(Stock-Sanford corollary to Parkinson’s Law)
Parkinson’s Law states: “Work expands to fill the time available for its completion”. This principle explains a common observation in accounting. Given 2 weeks to close the books? It takes 2 weeks + a closing rush. Extend the timeline to 3 weeks? The work expands to 3 weeks + a closing rush. But taking longer doesn’t necessarily mean better quality.
But what if the timeline is shortened? I shared with my team before in an attempt to shorten the closing timeline: We can close the books in 2 weeks, we can do it in 3 weeks, or even in a week. No matter how long the timeline, there will always be a last-day rush. Why not shorten it to 1 week and enjoy the rest of the month?
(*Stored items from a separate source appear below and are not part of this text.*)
/-! # Launches, issue slots, halts and slots (R204, R220, R226, R227, R348 to R382) -/

/-- R220, R348 to R353, R360 to R366: a launch places its teams in order on pairs that have room, and is answered once all
of them have retired; a team retires when its strands have ended and its orphans are in the ring; queues are refilled from
their rings, pushes wait for room, and closed groups of records start as strands. -/
def Obligations.LaunchesAndTasks : Prop :=
  (∀ (s : State) (n : Nat) (l : Launch) (c : Ctx) (p : Pair) (t : Nat), let d := l.record
    mfind s.launches n = some l → (s.launches.all fun e => !(decide (e.1 < n) && e.2.ctx == l.ctx &&
      decide (e.2.next < lTeams e.2.record))) = true → l.next < lTeams d → s.ctx? l.ctx = some c → c.killed = false →
    c.halt = none → c.haltQ = [] → nextPair s c d = some p → teamNumber s p.core p.slot d = some t →
    mget 0 s.placedAt (dieOf p.core) ≠ s.cycle + 1 →
    exec (.teamPlacement n) s = .next (
      let w := wakeCluster (if (s.slot p.core p.slot).st == .empty then fillSlot s l.ctx d p else s) (clusterOf p.core)
      let w1 : State := { w with placedAt := mput w.placedAt (dieOf p.core) (s.cycle + 1) }
      let team : Team := {
        ctx := l.ctx, slot := p.slot, members := [], adopter := 0, bars := [], spt := lSpt d,
        act := lAct d, linear := l.next, launch := some n, rfHeld := 0 }
      let s2 := w1.modCore p.core fun k => { k with teams := mput k.teams t team }
      let s4 := ((lRoles d).foldl (placeRole · c d p t l.next (s.cycle + 16) ·) s2).modCtx l.ctx fun c =>
        { c with lastPair := some (p.core, p.slot) }
      { s4 with launches := mput s4.launches n { l with next := l.next + 1, teams := l.teams + 1 } })) ∧
  (∀ (s : State) (n : Nat) (l : Launch), mfind s.launches n = some l → l.next = lTeams l.record → l.teams = 0 →
    exec (.ldone n) s = .next (sendOwner { s with launches := mdel s.launches n } 0x82 l.ctx [])) ∧
  (∀ (s : State) (core n : Nat) (t : Team), s.team? core n = some t → t.members = [] →
    ((s.slot core t.slot).st == .running && !(s.slot core t.slot).line && !(s.slot core t.slot).freezing) = true →
    let u := pushOrphans s core n t (teamOrphans s core n t)
    (teamOrphans u core n t ≠ [] → exec (.teamRetire core n) s = .next u) ∧
    (teamOrphans u core n t = [] → ∃ v, exec (.teamRetire core n) s = .next v ∧ v.team? core n = none ∧ v.mem = u.mem)) ∧
  (∀ (s : State) (cl q : Nat) (ctx : Nat) (c : Ctx) (s1 : State) (y : Nat), let k := s.queue cl q
    let place := ringPlace s cl ctx
    k.owner = some ctx → s.ctx? ctx = some c → c.halt = none → c.haltQ = [] → k.ringCount ≠ 0 → k.size ≠ 0 →
    (k.claims ≠ [] ∨ k.recs.length < 32) → k.refillAt ≤ s.cycle → k.pushedAt ≠ s.cycle + 1 → vaOk (k.ringAddr k.head) = true →
    flatRead s (hwWho ctx place.1) (k.ringAddr k.head) 32 = .ok s1 y →
    (k.claims = [] → exec (.queueRefill cl q) s = .next (s1.modQueue cl q fun k =>
      { k with head := k.head + 1, recs := k.recs ++ [(recordOf y, 0)], stuck := false, refillAt := s.cycle + 4 })) ∧
    ∀ r l n rest, k.claims = (r, l, n) :: rest → exec (.queueRefill cl q) s = .next ((s1.modQueue cl q fun k =>
      { k with head := k.head + 1, claims := rest, stuck := false, refillAt := s.cycle + 4 }).modStrand r fun y' =>
        { y' with long := deliver y'.long q l (recordOf y) })) ∧
  (∀ (s : State) (cl q : Nat), s.cycle < (s.queue cl q).refillAt ∨ (s.queue cl q).pushedAt = s.cycle + 1 →
    exec (.queueRefill cl q) s = .next s) ∧
  (∀ (s s1 : State) (cl q cx cr : Nat) (tk : Word) (ctx : Nat) (c : Ctx) (w : List Word) (rest : List Pusher), let k := s.queue cl q
    k.owner = some ctx → s.ctx? ctx = some c → c.halt = none → c.haltQ = [] → k.waiting = .cont cx cr tk w :: rest →
    (push s cl q (ringPlace s cl ctx).1 w = .ok s1 → exec (.ringRoomPush cl q) s =
      .next (s1.modQueue cl q fun k => { k with waiting := rest, stuck := false })) ∧
    (push s cl q (ringPlace s cl ctx).1 w = .full → exec (.ringRoomPush cl q) s = .next s)) ∧
  (∀ (s : State) (cl q : Nat), let free := (s.cluster cl).dispatchAt ≠ s.cycle + 1
    (free → nextServed s cl = some q → exec (.dispatchChoice cl q) s =
      .next ((choose s cl q).modCluster cl fun c => { c with lastQueue := q, dispatchAt := s.cycle + 1 })) ∧
    (¬free ∨ nextServed s cl ≠ some q → exec (.dispatchChoice cl q) s = .next s)) ∧
  ∀ (s s1 : State) (cl q ctx i t : Nat) (c : Ctx) (g : Group) (rest : List Group) (y : Strand), let k := s.queue cl q
    let fits := (s.slot g.core 0).st == .running && (s.slot g.core 0).ctx == ctx &&
      decide (rfBytes 1 c.tbud ≤ freeRf s g.core 0)
    let slot := if fits = true then 0 else 1
    k.owner = some ctx → k.forming = g :: rest → g.closed = true → g.at_ + 12 ≤ s.cycle → taskEligible s ctx g.core = true →
    s.ctx? ctx = some c → c.halt = none → c.haltQ = [] → freeStrid s g.core = some i →
    ((List.range 32).find? fun t => !mhas (s.core g.core).teams t) = some t →
    restoreAll s (hwWho ctx g.core) c.contbase (freshStrand (some c) ctx slot t 0 1 c.tbud g.epc
      (Mask.ofPred 32 fun l => decide (l < g.recs.length))) g.recs.zipIdx = .ok s1 y →
    ∃ u, exec (.taskStrandStart cl q) s = .next u ∧ (u.queue cl q).forming = rest ∧ u.mem = s1.mem ∧
      ∃ z, u.strand? { core := g.core, strid := i } = some z ∧
        z = { y with
          notBefore := s.cycle, islot := z.islot, age := z.age, waits := 0, serial := z.serial } ∧
        (∃ tm, u.team? g.core t = some tm ∧ tm.members = [i] ∧ tm.adopter = i ∧ tm.ctx = ctx ∧ tm.slot = slot)

/-- R354 to R360, R411, R444: an issue slot works once a cycle, after the results that return in the cycle: its strands' words are
fetched and the accesses that hold them back are made, the cycle is counted for those that are ready, and it selects one of them, the
greedy one or else the oldest, unless a strand has been passed over for 1,024 cycles; the power allowance refills, a lane instruction
withheld too long is owed its turn, and a cluster that has been idle for 64 µs is gated, which ends the dummy steps of its columns. -/
def Obligations.IssueSelection : Prop :=
  (∀ (s : State) (core n : Nat), let q := mget ISlot.reset (s.core core).islots n
    let u := prepareSlot (applyPolicy s core) core q
    let v := countWaits u core (boundStrands u core q)
    let ready := (boundStrands v core q).filter fun y => isReady u { core := core, strid := y.1 } y.2
    (q.worked = s.cycle + 1 ∨ s.sel.isSome = true ∨ resultsDue s core = true → exec (.issueSelect core n) s = .next s) ∧
    (q.worked ≠ s.cycle + 1 → s.sel = none → resultsDue s core = false → ∃ t, exec (.issueSelect core n) s = .next t ∧ t.mem = u.mem ∧
      ∀ i, (if v.cycle < q.hold then none else pickStrand (v.core core).rr q ready) = some i →
        t.sel = some { core := core, strid := i })) ∧
  (∀ (rr : Bool) (q : ISlot) (ready : List (Nat × Strand)),
    (∀ i, pickStrand rr q ready = some i → ∃ y ∈ ready, y.1 = i) ∧
    ((∀ y ∈ ready, y.2.waits < 1024) → ∀ y ∈ ready, q.greedy = some y.1 → pickStrand false q ready = some y.1) ∧
    ((∀ y ∈ ready, y.2.waits < 1024) → (∀ y ∈ ready, q.greedy ≠ some y.1) → ready ≠ [] →
      ∃ y ∈ ready, pickStrand false q ready = some y.1 ∧
        ∀ z ∈ ready, y.2.age < z.2.age ∨ (y.2.age = z.2.age ∧ y.1 ≤ z.1)) ∧
    ((∃ y ∈ ready, 1024 ≤ y.2.waits) → ∃ y ∈ ready, pickStrand rr q ready = some y.1 ∧ 1024 ≤ y.2.waits ∧
      ∀ z ∈ ready, 1024 ≤ z.2.waits → z.2.waits < y.2.waits ∨ (y.2.waits = z.2.waits ∧ y.1 ≤ z.1))) ∧
  ∀ (s : State) (cl core : Nat),
    exec (.powerAllowanceRefill cl) s =
      .next (s.modCluster cl fun k => { k with pa := paNow k (rhoOf s) s.cycle, paAt := s.cycle }) ∧
    (∀ e, (s.cluster cl).owed = none → (clusterStrands s cl).find? (fun e => heldByPower s e.1 e.2 &&
        match e.2.withheldAt with | some t => decide (t + 1024 ≤ s.cycle) | none => false) = some e →
      exec (.withholdTimeout cl) s = .next (s.modCluster cl fun k => { k with owed := some e.1 })) ∧
    ((∀ e ∈ clusterStrands s cl, heldByPower s e.1 e.2 = false) → exec (.withholdTimeout cl) s = .next s) ∧
    (clusterIdle s cl = true → (s.cluster cl).gated = false → (s.cluster cl).busyAt + 64 * microsecond ≤ s.time →
      ∃ t, exec (.clusterGate cl) s = .next t ∧ t.mem = s.mem ∧
        t.cluster cl = { s.cluster cl with gated := true, gatedAt := s.cycle + 1 } ∧
        ∀ e ∈ t.cores, clusterOf e.1 = cl → e.2.col.dummy = false) ∧
    (clusterIdle s cl = false ∨ (s.cluster cl).gated = true ∨ s.time < (s.cluster cl).busyAt + 64 * microsecond →
      exec (.clusterGate cl) s = .next s) ∧
    exec (.ballastDummyStep core) s = .next (s.modCol core fun k => { k with
      dummy := ballastWanted s && columnIdle (s.core core) && !(s.cluster (clusterOf core)).gated })

/-- R204, R371 to R374, R380, R382, R391, R227: the first cause begins the halt of a context and a later one joins it; the halt
line stops the slots of the context, but none in the cycle of a SWAP or a trap that has taken effect, and they are HALTED once
their operations have stopped; a context that does not stop within 20 µs is killed; a frozen slot is saved once no operation that
writes it is left, a slot of a context that ends becomes EMPTY, and a context that has none left is discarded. (The strand that
BAR_WATCHDOG names and the restart of its count are the model's, log entry 48, and the line held off in the cycle of a SWAP or a trap
log entry 101. What the arrival of the line, halting, freezing, saving and the others are is with `SlotContents`.) -/
def Obligations.HaltsAndSlots : Prop :=
  (∀ (s : State) (n : Nat) (c : Ctx) (h : HaltReq) (rest : List HaltReq), s.ctx? n = some c → c.haltQ = h :: rest →
    ∃ t, exec (.haltCause n) s = .next t ∧
      ((slotsIn s n fun q => q.st == .shadow || q.st == .frozen || q.st == .halted) = [] → t.mem = s.mem) ∧
      ((c.halt ≠ none ∨ runsSomewhere s n = true) → t.ctx? n = some { c with
        haltQ := rest, halt := some (joinHalt c.persistent c.halt h) }) ∧
      (c.halt = none → runsSomewhere s n = false → t.ctx? n = some { c with haltQ := rest })) ∧
  (∀ (s : State) (core i : Nat), let q := s.slot core i
    (∀ c h, q.st = .running → q.line = false → q.actedAt ≠ s.cycle + 1 → s.ctx? q.ctx = some c → c.halt = some h →
      (freezeRequest (lineArrives s core i) core i = none →
        exec (.haltLineArrival core i) s = .next (lineArrives s core i)) ∧
      ∀ m, freezeRequest (lineArrives s core i) core i = some m →
        exec (.haltLineArrival core i) s = .next (finishMgmt (lineArrives s core i) m 4 (fieldOff 0 0) [])) ∧
    (q.actedAt = s.cycle + 1 → exec (.haltLineArrival core i) s = .next s) ∧
    (q.st = .running → q.line = true → opsStopped s core i q.ctx = true →
      exec (.slotHalted core i) s = .next (becomeHalted s core i)) ∧
    (q.st = .running → q.line = true → opsStopped s core i q.ctx = false → exec (.slotHalted core i) s = .next s) ∧
    (q.st = .running → q.freezing = true → exec (.slotSave core i) s = .next (tryFreeze s core i)) ∧
    (q.st = .frozen → saveReady s core i q.ctx = true → freezeRequest (saveSlot s core i) core i = none →
      exec (.slotSave core i) s = .next (endContext (saveSlot s core i) q.ctx)) ∧
    (∀ m, q.st = .frozen → saveReady s core i q.ctx = true → freezeRequest (saveSlot s core i) core i = some m →
      exec (.slotSave core i) s = .next (endContext (finishMgmt (saveSlot s core i) m 0 0 []) q.ctx)) ∧
    (q.st = .frozen → saveReady s core i q.ctx = false → exec (.slotSave core i) s = .next s) ∧
    (s.ctx? q.ctx = none ∨ q.st = .empty → exec (.contextTeardownEnd core i) s = .next (endContexts s)) ∧
    (∀ c, s.ctx? q.ctx = some c → q.st ≠ .empty → c.killed = true → deadNow s core i q.ctx c = true →
      let u := emptySlot (dropOwed s q.ctx) core i
      (freezeRequest u core i = none → exec (.contextTeardownEnd core i) s = .next (endContext u q.ctx)) ∧
      ∀ m, freezeRequest u core i = some m →
        exec (.contextTeardownEnd core i) s = .next (endContext (finishMgmt u m 4 (fieldOff 0 0) []) q.ctx)) ∧
    (∀ c, s.ctx? q.ctx = some c → q.st ≠ .empty → c.ending.isSome = true → c.killed = false → endsNow s core i q.ctx = true →
      freezeRequest (emptySlot s core i) core i = none →
      exec (.contextTeardownEnd core i) s = .next (endContext (emptySlot s core i) q.ctx))) ∧
  (∀ (s : State) (n : Nat) (c : Ctx) (h : HaltInfo) (p : Nat × Nat) (rest : List (Nat × Nat)), s.ctx? n = some c →
    c.halt = some h → slotsIn s n (fun q => q.st == .running) = p :: rest → c.killed = false →
    (h.since + 20 * microsecond ≤ s.time →
      exec (.stopTimeout n) s = .next (killContext s n .stopTimeout (BitVec.ofNat 64 p.1))) ∧
    (s.time < h.since + 20 * microsecond → exec (.stopTimeout n) s = .next s)) ∧
  ∀ (s : State) (core n b m : Nat) (t : Team) (c : Ctx), s.team? core n = some t → s.ctx? t.ctx = some c →
    let k := mget Bar.zero t.bars b
    let runs := ((s.slot core t.slot).st == .running && !(s.slot core t.slot).line && !(s.slot core t.slot).freezing) = true
    (m ∈ barWaiters s core t b → (∀ j ∈ barWaiters s core t b, m ≤ j) → runs → slotsToWork s core = false →
      k.first + c.bwdog ≤ s.cycle → exec (.barWatchdog core n b) s = .next (postHalt
        (s.modTeam core n fun t => { t with bars := mput t.bars b { k with first := s.cycle } }) t.ctx {
          cause := .barWatchdog, tinfo := BitVec.ofNat 64 (b + m * 256), src := 2, core := core, slot := t.slot, dm := false })) ∧
    (barWaiters s core t b = [] ∨ slotsToWork s core = true ∨ s.cycle < k.first + c.bwdog →
      exec (.barWatchdog core n b) s = .next s)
I reckon the last sentence was what really drove us to shorten the closing timeline in the end. No one likes constant suffering.
Now consider the Companies Act: Companies have up to 6 months (or 5.5 months, depending on your definition of due date) to produce financial statements. Yet, many organisations only start rushing towards the end of this generous timeline. It becomes a frantic process that feels inevitable—but it’s not.
With our solution, producing financial statements doesn’t take 6 months. It doesn’t even take 6 days. It takes minutes. Efficiency doesn’t mean cutting corners—it means doing things smarter.
“If you wait until the last minute, it only takes a minute to do.”